I am moving to South Africa in April. I am currently a USA citizen and have bank accounts in the US. Does anyone have any suggestions about banks to use in South Africa that are good for internatational use? Or are there any international banks that would work well for transfering funds from USA accounts to South African Accounts?

Thanks,

Eric


----------



## BJ100 (Jun 6, 2011)

grizfb75 said:


> Hi,
> 
> I am moving to South Africa in April. I am currently a USA citizen and have bank accounts in the US. Does anyone have any suggestions about banks to use in South Africa that are good for internatational use? Or are there any international banks that would work well for transfering funds from USA accounts to South African Accounts?
> 
> ...


Hi Eric,

Were you able to find the information you needed? I need to transfer a lump sum from the US to South Africa, following which I will need to transfer funds from a South African Bank A/c to a US bank a/c every month. If you (or anyone else on this forum) have any suggestions for how to set this up as inexpensively as possible please let me know.

Thanks!


----------



## travelling-man (Jun 17, 2011)

Until relatively recently, SA banks were about as much use as one legged man at an arse kicking contest when it came to international banking but in the last 2 years or so have got considerably better. 
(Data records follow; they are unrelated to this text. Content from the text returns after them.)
theorem TrackerLawAt.takeDeviation (h : TrackerLawAt n s)
    (hs : isBoundState (s.tracker n).state) (tick : Nat) (m : MeasSet) :
    TrackerLawAt n (takeDeviation n tick m s) := by
  have law := (trackerLawAt_iff n s).mp h
  have live : isLiveState (s.tracker n).state := by
    rcases hs with e | e <;> simp [e, isLiveState]
  unfold Machine.takeDeviation
  dsimp only
  split
  · next within =>
    have coasting : TrackerLawAt n
        (if (s.tracker n).state = .bound then changeState n .coasting s else s)
        ∧ ((if (s.tracker n).state = .bound then changeState n .coasting s else s).tracker n).state
          = .coasting
        ∧ (if (s.tracker n).state = .bound then changeState n .coasting s else s).config n
          = s.config n := by
      split
      · next bound =>
        refine ⟨trackerLawAt_changeState law.toStateLaw law.settle (iff_of_false ?_ (by simp))
          (iff_of_true (law.binding.mpr hs) (by simp [isBoundState])) (fun some => ?_)
          (iff_of_false ?_ (by simp)) fun r hr _ => law.verify_kind hs hr, by simp, by simp⟩
        · simpa using h.enabled_of_live live.1
        · exact absurd hs (law.reference some).2
        · simpa using h.latch_empty live.2
      · next ne => exact ⟨h, hs.resolve_left ne, rfl⟩
    obtain ⟨lawful, state, config⟩ := coasting
    refine TrackerLawAt.of_same (s := State.withTracker _ n _) ?_ rfl rfl (.inl rfl)
    refine trackerLawAt_withTracker.mpr
      { (trackerLawAt_iff _ _).mp lawful with coast := fun _ => state, coastLe := ?_ }
    rw [config]
    exact within
  · exact (h.releasedByResultTo live (by simp [isFreeState]) _ _).settleWith (by simp) 1 m

theorem TrackerLawAt.takeEdited (h : TrackerLawAt n s)
    (live : isLiveState (s.tracker n).state) (tick : Nat) (m : MeasSet) :
    TrackerLawAt n (takeEdited n tick m s) :=
  ((h.releasedByResultTo live (new := .pending) (by simp [isFreeState]) _ _).holdSet
    (by simp [isSettledState]) _).submitHeld (by simp) (.inl rfl)

theorem TrackerLawAt.takeVerify (h : TrackerLawAt n s) (tick : Nat) (pass : Bool) (g : Byte)
    (m : MeasSet) : TrackerLawAt n (takeVerify n tick pass g m s) := by
  have judged (hs : isBoundState (s.tracker n).state) (b : Binding) : TrackerLawAt n
      (if pass then Machine.takeVerifyPass n g b s
        else if g = b.generation then Machine.takeDeviation n tick m s
        else Machine.takeEdited n tick m s) := by
    split
    · exact h.takeVerifyPass hs g b
    · split
      · exact h.takeDeviation hs tick m
      · refine h.takeEdited ?_ tick m
        rcases hs with e | e <;> simp [e, isLiveState]
  unfold Machine.takeVerify
  dsimp only
  split
  case h_1 hs _ => exact judged (.inl hs) _
  case h_2 hs _ => exact judged (.inr hs) _
  case h_3 => exact h

/-- Every result keeps the law of the tracker it reaches. -/
theorem TrackerLawAt.takeResult (h : TrackerLawAt n s) (tick : Nat) (p : Pass) :
    TrackerLawAt n (takeResult n tick p s) := by
  have law := (trackerLawAt_iff n s).mp h
  unfold Machine.takeResult
  split
  · exact h.takeMatch _ _
  · unfold takeNoMatch
    split
    case h_1 hs =>
      exact (h.freeTo (by simp [hs, isFreeState]) (new := .unmatched)
        (by simp [isFreeState])).of_same rfl rfl (.inl rfl)
    all_goals exact h
  · exact h.takeMatch _ _
  · unfold takeRecallFail
    split
    case h_1 hs =>
      exact (trackerLawAt_withTracker.mpr law.withoutRecall).submitHeld (by simpa using hs)
        (.inl rfl)
    all_goals exact h
  · exact h.takeVerify tick _ _ _
  · exact h

end

/-! ### The other trackers -/

theorem inputRequester_ne {n m : InputIx} (h : m ≠ n) : inputRequester m ≠ inputRequester n :=
  fun e => h (Fin.castSucc_injective 6 e)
I use FNB (First National Bank) and they're pretty effecient. They gave me a non residents account AND a residents account so I can have the best of both worlds when it comes to online banking etc.

However, if you plan on sending money from an SA bank to an account overseas, you need to be aware it might be a slowish process because larger amounts need clearance from the reserve bank. 

Hope that helps.


----------



## BJ100 (Jun 6, 2011)

travelling-man said:


> Until relatively recently, SA banks were about as much use as one legged man at an arse kicking contest when it came to international banking but in the last 2 years or so have got considerably better.
> 
> I use FNB (First National Bank) and they're pretty effecient. They gave me a non residents account AND a residents account so I can have the best of both worlds when it comes to online banking etc.
> 
> ...


Thanks T-M, that's the type of info I needed. Will look into FNB.


----------